Sure, it might be a great idea to put up a special Website for a weekend sale, but is it really possible to have all the art, content, and programming completed, and working reliably, by the time it's needed? Maybe not. Unfortunately, most marketing people don't know the right questions to ask engineers to get a meaningful answer.

The usual question asked is, "Would it be possible?" This, for those unfamiliar with engineers, is like asking a building contractor if they could build you a copy of the Palace of Versailles. Of course they could, and they'd love to, it would just cost a fortune. The real questions to ask are: "What would it take?" How long will it take to do this? How many man hours? Do we have the resources to do this? Without knowing the accurate cost required to implement a marketing project on the Internet, it is very difficult guarantee it will even work, let alone provide a reasonable return on the investment.

Consider this typical case. Last year, one of the major Websites, referred to as company XYZ, decided they wanted to have a special Web promotion to go with a commercial they were running a month later in the Super Bowl. The creative idea was to offer prizes to encourage people to register on the company's free service-oriented Website. It was to be called the Super Bowl Super Prize, or something to that effect. The grand prize would be an all expenses paid trip to next year's Super Bowl.

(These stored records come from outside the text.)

-- ==== Sys2Proof/Machine/ControlRequests.lean ====
section
/-! DEFINITION. The requests of Restart Control and the Park Clock: COMMISSION (R178), CONFIGURE (R179), TIME-SET (R181), RESTART
(R183). -/

namespace Sys2Proof.Machine

/-! ### COMMISSION (R177, R178) -/

/-- The commissioning record a body spells: ceiling, module rating, pedestal ratings, reach windows (R188). -/
def commissioningAt (body : List Byte) : Commissioning :=
  { ceiling := fieldAt body 0 2
    rating := fieldAt body 2 1
    ratings := Vector.ofFn fun p => fieldAt body (3 + 2 * p.val) 2
    windows := Vector.ofFn fun m => { first := fieldAt body (35 + 2 * m.val) 1, last := fieldAt body (36 + 2 * m.val) 1 } }

/-- Check 2 of R178. -/
def Commissioning.powersInRange (c : Commissioning) : Bool :=
  50 ≤ c.ceiling && c.ceiling ≤ 2000 && 10 ≤ c.rating && c.rating ≤ 60

/-- Check 3 of R178, for one pedestal. -/
def ratingInRange (kw : Nat) : Bool := kw == 0 || (50 ≤ kw && kw ≤ 500)

/-- Check 4 of R178, for one module. -/
def Window.inRange (w : Window) : Bool := w.first ≤ 16 && w.last ≤ 16 && (!w.usable || 1 ≤ w.first)

/-- Checks 2 to 4 of R178. -/
def Commissioning.inRange (c : Commissioning) : Bool :=
  c.powersInRange && c.ratings.toList.all ratingInRange && c.windows.toList.all Window.inRange

/-- A module at commissioning: FREE with a usable window, ABSENT otherwise (R112, R178 step 2). -/
def commissionedModule (w : Window) : ModuleRecord :=
  { ModuleRecord.cold with state := if w.usable then .free else .absent, window := w }

/-- The owner's part of COMMISSION (R178). -/
def State.commission (s : State) (body : List Byte) : Taken :=
  let c := commissioningAt body
  if s.control.commissioned then refuse .locked s
  else if c.inRange = false then refuse .range s
  else
    accept []
      { s with
        control := { s.control with commissioned := true, record := c }
        modules := Vector.ofFn fun m => commissionedModule c.windows[m.val]
        alloc := { s.alloc with gridCap := c.ceiling, stagedGridCap := none, periodTimer := s.after s.params.periodMs } }

/-- COMMISSION (R178). -/
def execCommission (s : State) : Result := takeRequest .commission s fun r s => s.commission r.body

/-! ### CONFIGURE (R179) -/

/-- The parameters a configuration body spells (R188). -/
def paramsAt (body : List Byte) : Params :=
  { periodMs := fieldAt body 0 2
    reportTimeoutS := fieldAt body 2 1
    authWaitS := fieldAt body 3 2
    startWaitS := fieldAt body 5 1
    resumeWindowS := fieldAt body 6 2
    extensionWindowS := fieldAt body 8 2
    topUpPercent := fieldAt body 10 1
    prechargeMs := fieldAt body 11 2
    contactMs := fieldAt body 13 2
    rampMs := fieldAt body 15 2
    filterLength := fieldAt body 17 1
    sagEnable := fieldAt body 18 1 == 1
    sagIndex := fieldAt body 19 1
    deratePercent := fieldAt body 20 1
    recoveryHoldS := fieldAt body 21 1 }

/-- A value in a range. -/
def within (low high n : Nat) : Bool := low ≤ n && n ≤ high

/-- Every parameter in its range and on its step (R179). -/
def Params.inRange (c : Params) : Bool :=
  within 200 2000 c.periodMs && c.periodMs % 100 == 0 && within 1 10 c.reportTimeoutS && within 30 600 c.authWaitS &&
    within 10 120 c.startWaitS && within 10 300 c.resumeWindowS && within 30 600 c.extensionWindowS &&
    within 50 99 c.topUpPercent && within 50 1000 c.prechargeMs && within 100 2000 c.contactMs &&
    within 100 5000 c.rampMs && within 2 16 c.filterLength && within 1 15 c.sagIndex && within 10 100 c.deratePercent &&
    c.deratePercent % 10 == 0 && within 5 120 c.recoveryHoldS

/-- The owner's part of CONFIGURE (R179); a changed sag enable acts at once (R140). -/
def State.configure (s : State) (body : List Byte) : Taken :=
  let c := paramsAt body
  if c.inRange ∧ fieldAt body 18 1 ≤ 1 then
    accept [] ({ s with control := { s.control with params := c } }.sagConfigured s.params.sagEnable)
  else refuse .range s

/-- CONFIGURE (R179). -/
def execConfigure (s : State) : Result := takeRequest .configure s fun r s => s.configure r.body

/-! ### TIME-SET (R181) -/

/-- The owner's part of TIME-SET (R181). The last stamped minute is not set. -/
def State.timeSet (s : State) (body : List Byte) : Taken :=
  let minute := fieldAt body 2 2
  if minute < Config.minutesPerDay then
    accept [] { s with clock := { s.clock with day := fieldAt body 0 2, minute := minute, zeroAt := s.now, valid := true } }
  else refuse .range s

/-- TIME-SET (R181). -/
def execTimeSet (s : State) : Result := takeRequest .timeSet s fun r s => s.timeSet r.body

/-! ### RESTART (R183) -/

/-- RESTART (R183): the restart begins when its reply, which goes to the tail of the output, and every record ahead of it have been
transmitted. -/
def execRestart (s : State) : Result :=
  takeRequest .restart s fun _ s =>
    accept [] { s with host := { s.host with restartAfter := some (s.host.output.length + 1) } }

end Sys2Proof.Machine
end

Wanting the graphics to look especially good, the company had their advertising agency design the promotional Webpage instead of using their in-house design team. The advertising agency, one of the world's biggest and best known, designed a beautiful Webpage that was a perfect combination of ad and registration page, and delivered the design to the company in the form of a Photoshop file.

"The XYZ Super Bowl Super Prize Contest," read the headline. Surrounding it were assorted images of football games, emerging in round and oval shaped frames from a green background. It was about as beautiful as any ad in today's magazines. In theory, all the company's engineers would have to do was a simple HTML markup of the Photoshop image, and a few hours work programming the already existing registration code into the page.

Unfortunately, when the company's engineers looked at the Photoshop file the agency provided they quickly realized that, even after using image compression, the file's size would still be several hundred kilobytes too big to send to people over standard phone connections. To cut down on size, the engineers had to cut out the graphic images of the football players, make them several separate small files, and use them in a page of regular HTML. This was initially estimated to add two days to the project, which proved to be profoundly optimistic.

It was only about two days into the project that the engineers realized they had another serious problem on their hands. The designer at the agency made the background of the page a deep green, to go with the football field graphics at the top and bottom of the page. Unfortunately, the designer didn't use a solid color for the background, instead choosing to use a pattern of fine green and black lines. This choice added another three days the project.

If the background color had been solid, it would have been easy to paint a background color with HTML and seamlessly place the graphics on the page. Even then, the engineers were still able to create the green and black lined background required for most of the page, easily, by a procedure known as tiling. This process simply uses a small image over and over to create a much bigger one (i.e. enabling a 2K file to fill an entire screen in about one second of download time.)

The problem was that the green and black lines in the graphic images couldn't be made to line up properly with the green and black lines in the background. Netscape and IE browsers don't place images quite the same way, so there was no way to make the images look properly aligned on both browsers. The engineers tried for days, but eventually they decided that browser differences make some design techniques impossible.

The engineer's only option was to spend several days retouching all the graphic images, replacing the green and black lines with a solid color. Once accomplished, it was easy to merge the images into a new, easy to create, solid color background. Finally, and over one week behind schedule, the company's engineers were able to demonstrate a working Website that closely resembled the design of the advertising agency.

At this point, someone in the company's quality assurance department asked why the page didn't have the required trade mark credits for Super Bowl, since it was, after all, a registered trade mark. After a few hasty phone calls, it was determined that no one in the company had obtained legal permission to use the name Super Bowl in what was named, more or less, the XYZ Super Bowl Super Prize contest. The company quickly applied for permission to use the name, and not too many days later was flatly rejected. In addition, the company was told it couldn't even give away tickets to the Super Bowl as prizes. As a result, another day was lost coming up with a new name for the contest, and a new set of prizes.

By the time the promotional Website was launched, it was nearly two weeks late. Though far from a disaster, the promotion was severely compromised, and by a recurring and totally avoidable problem. At several key points, people failed to understand what it would really take to turn their creativity into reality, and it really cost. It's a common problem, and it's a real tragedy, because all it takes to avoid it is to ask the right questions, and to be willing to listen to the answers.